Top Web frameworks for machine learning
Web frameworks have been all the rage in machine learning as neural networks have reduced in size and gained sufficient accuracy when compared to human standards. One of the forerunners in this space is Andrej Karpathy’s ConvNet.js. This inspired similar work or parallel lines of thought that later resulted in libraries based in JavaScript, which can be run as part of server-side or client-side scripts. The recent release of TensorFlow.js is a solid step forward in this direction, extending the ecosystem for developers seeking to bring the machine learning experience to the browser. There are other frameworks, including ml5js, focused on offering a complete set of in-browser machine learning capabilities.
Top ML tools for mobile app developers
‘Data is more valuable than gold these days’. All mobile app developers want to integrate advanced analytics including machine learning systems into data processing, to enable them to generate more accurate insights and make decisions based on the ‘big picture’ of the user statistics within their apps. It becomes a very lucrative market to capture as app developers seek custom solutions for their use cases, which focus on an unchanged user experience in spite of a huge amount of processing in the backend.
Google is capitalising on its expertise in developing and supporting TensorFlow by releasing ML Kit which caters to the Android market, often with specific requirements of low-memory impact and low-resource learning, on the fly. This comprises specific libraries that address text and face recognition, bar code scanning, image labelling and face detection, and will soon see a foray into natural language processing, with support for the smart reply feature seen in its other products including Gmail.
Apple, meanwhile, is playing catch-up with its CoreML library.
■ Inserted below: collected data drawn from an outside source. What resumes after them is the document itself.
-- ==== Sys2Proof/Certificates/Slice0/Obligations.lean ====
section
/-! DEFINITION. The statements for the provers, from the numbered rules of spec/. Where a statement rests on a decision
of 92_eei_decisions.md (D<n>) or on an assumption log, its docstring names it. -/

open Sys2Proof Sys2Proof.Machine Sys2Proof.Safety

/-! ## Encoding (30_encoding.md) -/

/-- Decoding the encoding of a well-formed instruction gives it back, for every operand (R71, R73, R75; D1). -/
def Obligations.DecodeEncodeRoundTrip : Prop :=
  ∀ i : Instr, i.WellFormed → decode (encode i) = .valid i

/-- Every opcode that decodes to an instruction is the encoding of it, and the instruction is well-formed (R72, R75; D1). -/
def Obligations.EncodeDecodeRoundTrip : Prop :=
  ∀ (op : Word) (i : Instr), decode op = .valid i → i.WellFormed ∧ encode i = op

/-- The decoder of R74 agrees with every row of R75: an opcode decodes to the row's variant iff `op AND mask = match`. -/
def Obligations.OpcodeMapSelectsVariant : Prop :=
  ∀ (op : Word) (r : OpcodeRow), r ∈ opcodeMap →
    ((∃ i, decode op = .valid i ∧ i.mnemonic = r.variant) ↔ op &&& r.mask = r.bits)

/-- An opcode decodes to `Invalid`, keeping the opcode, iff it matches no row (R76, R77; D2, D3). -/
def Obligations.InvalidIffNoPattern : Prop :=
  ∀ op bad : Word, decode op = .invalid bad ↔ bad = op ∧ ∀ r ∈ opcodeMap, op &&& r.mask ≠ r.bits

/-- The 34 rows of R75 are pairwise disjoint. -/
def Obligations.OpcodeMapRowsDisjoint : Prop :=
  opcodeMap.length = 34 ∧
  ∀ (op : Word) (r q : OpcodeRow), r ∈ opcodeMap → q ∈ opcodeMap →
    op &&& r.mask = r.bits → op &&& q.mask = q.bits → r = q

/-- Words written out from R75 decode to the instructions they stand for (also vectors T-DEC-11 to T-DEC-58). -/
def Obligations.SpecWordsDecode : Prop :=
  decode 0x00E0#16 = .valid .clearScreen ∧
  decode 0x00EE#16 = .valid .ret ∧
  decode 0x1ABC#16 = .valid (.jump 0xABC#12) ∧
  decode 0x3A12#16 = .valid (.skipEqualByte 10#4 0x12#8) ∧
  decode 0x5120#16 = .valid (.skipEqualReg 1#4 2#4) ∧
  decode 0x8ABE#16 = .valid (.shiftLeft 10#4 11#4) ∧
  decode 0xDABF#16 = .valid (.draw 10#4 11#4 15) ∧
  decode 0xE1A1#16 = .valid (.skipNotKey 1#4) ∧
  decode 0xF755#16 = .valid (.storeRegI 7#4) ∧
  decode 0x5121#16 = .invalid 0x5121#16

/-! ## The step cycle (40_step_cycle.md) and what stops it (60_exceptions.md) -/

/-- When the opcode at `pc` decodes to `i`, a step is `exec i` on the state with `pc` past the opcode, both timers
ticked and no directive (R90 to R94). Around it the model moves on to the key input of the next step (R38, log 1). -/
def Obligations.StepRunsDecodedInstruction : Prop :=
  ∀ (s : State) (i : Instr), Enabled s → decode (opcodeAtPc s) = .valid i →
    match exec i (phase4 s) with
    | .next t => step s = .next { t with keyInputs := t.keyInputs.tail, keyCount := t.keyCount + 1 }
    | .fault r => step s = .fault r
    | .refused r => step s = .refused r

/-- A word placed by `withFetchWord` is the instruction the next step runs, whatever the state was (log 5). -/
def Obligations.PlacedWordRunsNext : Prop :=
  ∀ (s : State) (i : Instr), s.mem.wf = true → i.WellFormed →
    decodeTableWord 16 (encode i).toNat = some i ∧
    step (s.withFetchWord 16 (encode i).toNat) =
      endStep (exec i (phase4 (s.withFetchWord 16 (encode i).toNat)))

/-- Fetch (R91): the range check comes before anything else, and a legal fetch reads two bytes big-endian and advances
`pc` by 2 before the instruction executes. What the failure leaves, nothing changed but `halted` set and no directive, is
R54, R181 and R190 with the decision D20 (logs 3, 4); that nothing is advanced or ticked is R91's own inference from R90. -/
def Obligations.FetchChecksRangeAndAdvances : Prop :=
  ∀ s : State,
    (s.ready = true → s.halted = false → (s.pc.toNat < 0x200 ∨ 0xFFF ≤ s.pc.toNat) →
      step s = errorLeaves (.addressOutOfBounds s.pc) s) ∧
    (0x200 ≤ s.pc.toNat ∧ s.pc.toNat < 0xFFF → fetch s = .ok (opcodeAtPc s, { s with pc := s.pc + 2 })) ∧
    (∀ i, Enabled s → decode (opcodeAtPc s) = .valid i →
      ∃ u, step s = endStep (exec i u) ∧ u.pc = s.pc + 2 ∧ u.mem = s.mem)

/-- An opcode of no row raises `InvalidInstruction(op)` after the fetch advance and the timer tick (R76, R181, R184). -/
def Obligations.InvalidOpcodeRaises : Prop :=
  ∀ s : State, Enabled s → (∀ r ∈ opcodeMap, opcodeAtPc s &&& r.mask ≠ r.bits) →
    step s = errorLeaves (.invalidInstruction (opcodeAtPc s)) (phase4 s)

/-- No step before a successful load and none after an error (R39, R40, R215; D19, D20). -/
def Obligations.StepNeedsReadyAndNotHalted : Prop :=
  ∀ s : State,
    (s.halted = true → step s = .fault .halted) ∧
    (s.halted = false → s.ready = false → step s = .fault .notReady)

/-- Both timers tick exactly once in every step whose fetch succeeds, whatever the instruction and also when it
raises; only SetDelay and SetSound write them otherwise; a step that fails in fetch does not tick (R93). -/
def Obligations.TimersTickOncePerStep : Prop :=
  ∀ s : State,
    (∀ t, step s = .next t → (∀ x, decode (opcodeAtPc s) ≠ .valid (.setDelay x)) → t.DT.toNat = s.DT.toNat - 1) ∧
    (∀ t, step s = .next t → (∀ x, decode (opcodeAtPc s) ≠ .valid (.setSound x)) → t.ST.toNat = s.ST.toNat - 1) ∧
    (∀ e left, step s = .fault (.error e left) → Enabled s →
      left.DT.toNat = s.DT.toNat - 1 ∧ left.ST.toNat = s.ST.toNat - 1) ∧
    (∀ e left, step s = .fault (.error e left) → ¬ Enabled s → left.DT = s.DT ∧ left.ST = s.ST)

/-- Every error of an instruction is precise: it leaves the state of phase 4, halted (R181, R190). -/
def Obligations.ErrorsArePrecise : Prop :=
  ∀ (i : Instr) (s : State) (r : Fault), exec i s = .fault r →
    ∃ e, exec i s = errorLeaves e s
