-- ==== Sys2Proof/Laws/Ops.lean ====
section
/-! SUPPORT. One lemma for each shared operation that says everything it can do. -/

namespace Sys2Proof.Machine

/-! ## The bounds check of data accesses (R55) -/

/-- Every address is in range. -/
theorem firstOutOfRange_none (base n : Nat) (h : base + n ≤ memLast + 1 ∨ n = 0) : firstOutOfRange base n = none := by
  simp only [firstOutOfRange, List.find?_eq_none, List.mem_map, List.mem_range, decide_eq_true_eq]
  rintro a ⟨k, hk, rfl⟩
  omega

/-- The lowest address out of range. -/
theorem firstOutOfRange_some (base n : Nat) (h : memLast + 1 < base + n) (hn : 0 < n) :
    firstOutOfRange base n = some (max base (memLast + 1)) := by
  simp only [firstOutOfRange]
  rw [List.find?_eq_some_iff_append]
  refine ⟨by simp, ?_⟩
  have hk : max base (memLast + 1) - base < n := by omega
  refine ⟨(List.range (max base (memLast + 1) - base)).map (base + ·),
    (List.range' (max base (memLast + 1) - base + 1) (n - (max base (memLast + 1) - base) - 1)).map (base + ·), ?_, ?_⟩
  · have e : base + (max base (memLast + 1) - base) = max base (memLast + 1) := by omega
    have split : List.range n = List.range (max base (memLast + 1) - base) ++
        (max base (memLast + 1) - base) ::
        List.range' (max base (memLast + 1) - base + 1) (n - (max base (memLast + 1) - base) - 1) := by
      have : n = (max base (memLast + 1) - base) + ((n - (max base (memLast + 1) - base) - 1) + 1) := by omega
      conv => lhs; rw [this, List.range_eq_range', ← List.range'_append_1]
      rw [List.range_eq_range', Nat.zero_add, List.range'_succ]
    rw [split]
    simp [e]
  · intro a ha
    simp only [List.mem_map, List.mem_range] at ha
    obtain ⟨k, hk', rfl⟩ := ha
    simp only [Bool.not_eq_true', decide_eq_false_iff_not]
    omega

/-- A data access inside the array has its effect. -/
theorem withCells_inside (s : State) (base n : Nat) (body : Outcome) (h : base + n ≤ memLast + 1 ∨ n = 0) :
    withCells s base n body = body := by
  simp [withCells, firstOutOfRange_none base n h]

/-- A data access that leaves the array raises for the lowest address outside it. -/
theorem withCells_outside (s : State) (base n : Nat) (body : Outcome) (h : memLast + 1 < base + n) (hn : 0 < n) :
    withCells s base n body = raise (.memoryOutOfRange (max base (memLast + 1))) s := by
  simp [withCells, firstOutOfRange_some base n h hn]

/-- Everything a data access can do. -/
theorem withCells_cases (s : State) (base n : Nat) (body : Outcome) :
    ((base + n ≤ memLast + 1 ∨ n = 0) ∧ withCells s base n body = body) ∨
    (memLast + 1 < base + n ∧ 0 < n ∧
      withCells s base n body = raise (.memoryOutOfRange (max base (memLast + 1))) s) := by
  by_cases h : base + n ≤ memLast + 1 ∨ n = 0
  · exact .inl ⟨h, withCells_inside s base n body h⟩
  · have h1 : memLast + 1 < base + n := by omega
    have h2 : 0 < n := by omega
    exact .inr ⟨h1, h2, withCells_outside s base n body h1 h2⟩

/-! ## Errors -/

/-- An error never answers a next state. -/
theorem raise_ne_next (e : Error) (s t : State) : raise e s ≠ .next t := by simp [raise]

/-! ## The stack -/

/-- Everything a push can do. -/
theorem State.push_cases (s : State) (depth : Nat) (v : Word) :
    (s.stack.length < depth ∧ s.push depth v = .ok { s with stack := s.stack ++ [v], sp := s.sp + 1 }) ∨
    (depth ≤ s.stack.length ∧ s.push depth v = .error (.stackOverflow s.pc)) := by
  by_cases h : s.stack.length < depth
  · exact .inl ⟨h, by simp [State.push, h]⟩
  · exact .inr ⟨by omega, by simp [State.push, h]⟩

/-- Everything a pop can do. -/
theorem State.pop_cases (s : State) :
    (∃ rest v, s.stack = rest ++ [v] ∧ s.pop = .ok (v, { s with stack := rest, sp := s.sp - 1 })) ∨
    (s.stack = [] ∧ s.pop = .error (.addressOutOfBounds s.pc)) := by
  by_cases h : s.stack = []
  · exact .inr ⟨h, by simp [State.pop, h]⟩
  · refine .inl ⟨s.stack.dropLast, s.stack.getLast h, (List.dropLast_append_getLast h).symm, ?_⟩
    simp [State.pop, List.getLast?_eq_getLast_of_ne_nil h]

/-! ## Registers -/

/-- Both writes of a flag-writing instruction, by the register read afterwards. -/
theorem writeback_reg (o : Config.FlagOrder) (x r : Reg) (result flag : Byte) (s : State) :
    (writeback o x result flag s).reg r =
      match o with
      | .flagLast => if r = vf then flag else if r = x then result else s.reg r
      | .resultLast => if r = x then result else if r = vf then flag else s.reg r := by
  cases o <;> simp [writeback, State.setReg_reg]

/-- The writes of a flag-writing instruction change registers only. -/
theorem writeback_frame (o : Config.FlagOrder) (x : Reg) (result flag : Byte) (s : State) :
    writeback o x result flag s = { s with V := (writeback o x result flag s).V } := by
  cases o <;> rfl

/-- The registers after a block load. -/
theorem State.loadRegs_reg (s : State) (base n : Nat) (hn : n ≤ 16) (r : Reg) :
    (s.loadRegs base n).reg r = if r.toNat < n then s.mem.read (base + r.toNat) else s.reg r := by
  induction n with
  | zero => simp [State.loadRegs]
  | succ k ih =>
    have hk : (BitVec.ofNat 4 k).toNat = k := by simp; omega
    rw [State.loadRegs, State.setReg_reg, ih (by omega)]
    by_cases h : r = BitVec.ofNat 4 k
    · have : r.toNat = k := by rw [h, hk]
      simp [h, hk]
    · have hne : r.toNat ≠ k := fun e => h (BitVec.eq_of_toNat_eq (by rw [e, hk]))
      rw [if_neg h]
      by_cases hlt : r.toNat < k
      · rw [if_pos hlt, if_pos (by omega)]
      · rw [if_neg hlt, if_neg (by omega)]

/-- A block load changes registers only. -/
theorem State.loadRegs_frame (s : State) (base n : Nat) :
    s.loadRegs base n = { s with V := (s.loadRegs base n).V } := by
  induction n with
  | zero => rfl
  | succ k ih => rw [State.loadRegs, ih]; rfl

/-- How many register values a block store takes. -/
@[simp] theorem State.regs_length (s : State) (n : Nat) : (s.regs n).length = n := by simp [State.regs]

/-- The register values a block store takes. -/
@[simp] theorem State.regs_getElem (s : State) (n k : Nat) (h : k < (s.regs n).length) :
    (s.regs n)[k] = s.reg (BitVec.ofNat 4 k) := by simp [State.regs]

/-- The register gate answers exactly for the indices `0..15`. -/
theorem State.getV_reg (s : State) (x : Reg) : s.getV x.toNat = .ok (s.reg x) := by
  have := x.isLt
  simp [State.getV, numV]
  omega

/-! ## Load -/

/-- Everything a load can do. -/
theorem State.load_cases (rom : List Byte) (s : State) :
    (rom.length ≤ romMax ∧ s.load rom =
      .ok { s with mem := s.mem.writeBytes progOrigin rom, pc := BitVec.ofNat 16 progOrigin, ready := true }) ∨
    (romMax < rom.length ∧ s.load rom = .error (.romTooLarge (rom.length - romMax))) := by
  by_cases h : rom.length > romMax
  · exact .inr ⟨h, by simp [State.load, h]⟩
  · exact .inl ⟨by omega, by simp [State.load, h]⟩

end Sys2Proof.Machine
end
The advantage of the competition within this space has been the release of a huge repository of lightweight models optimised for mobile devices that permit the end user to continue to have a streamlined experience on handheld devices.
Overall, the machine learning landscape is growing increasingly crowded with new frameworks emerging and older ones fading; but a huge amount of work is focused on working in conjunction and promoting a much healthier environment for developers and researchers. This bodes well for the end users as we note the emergence of mature, capable and interpretable open source machine learning tools for use cases spanning the tech landscape and beyond.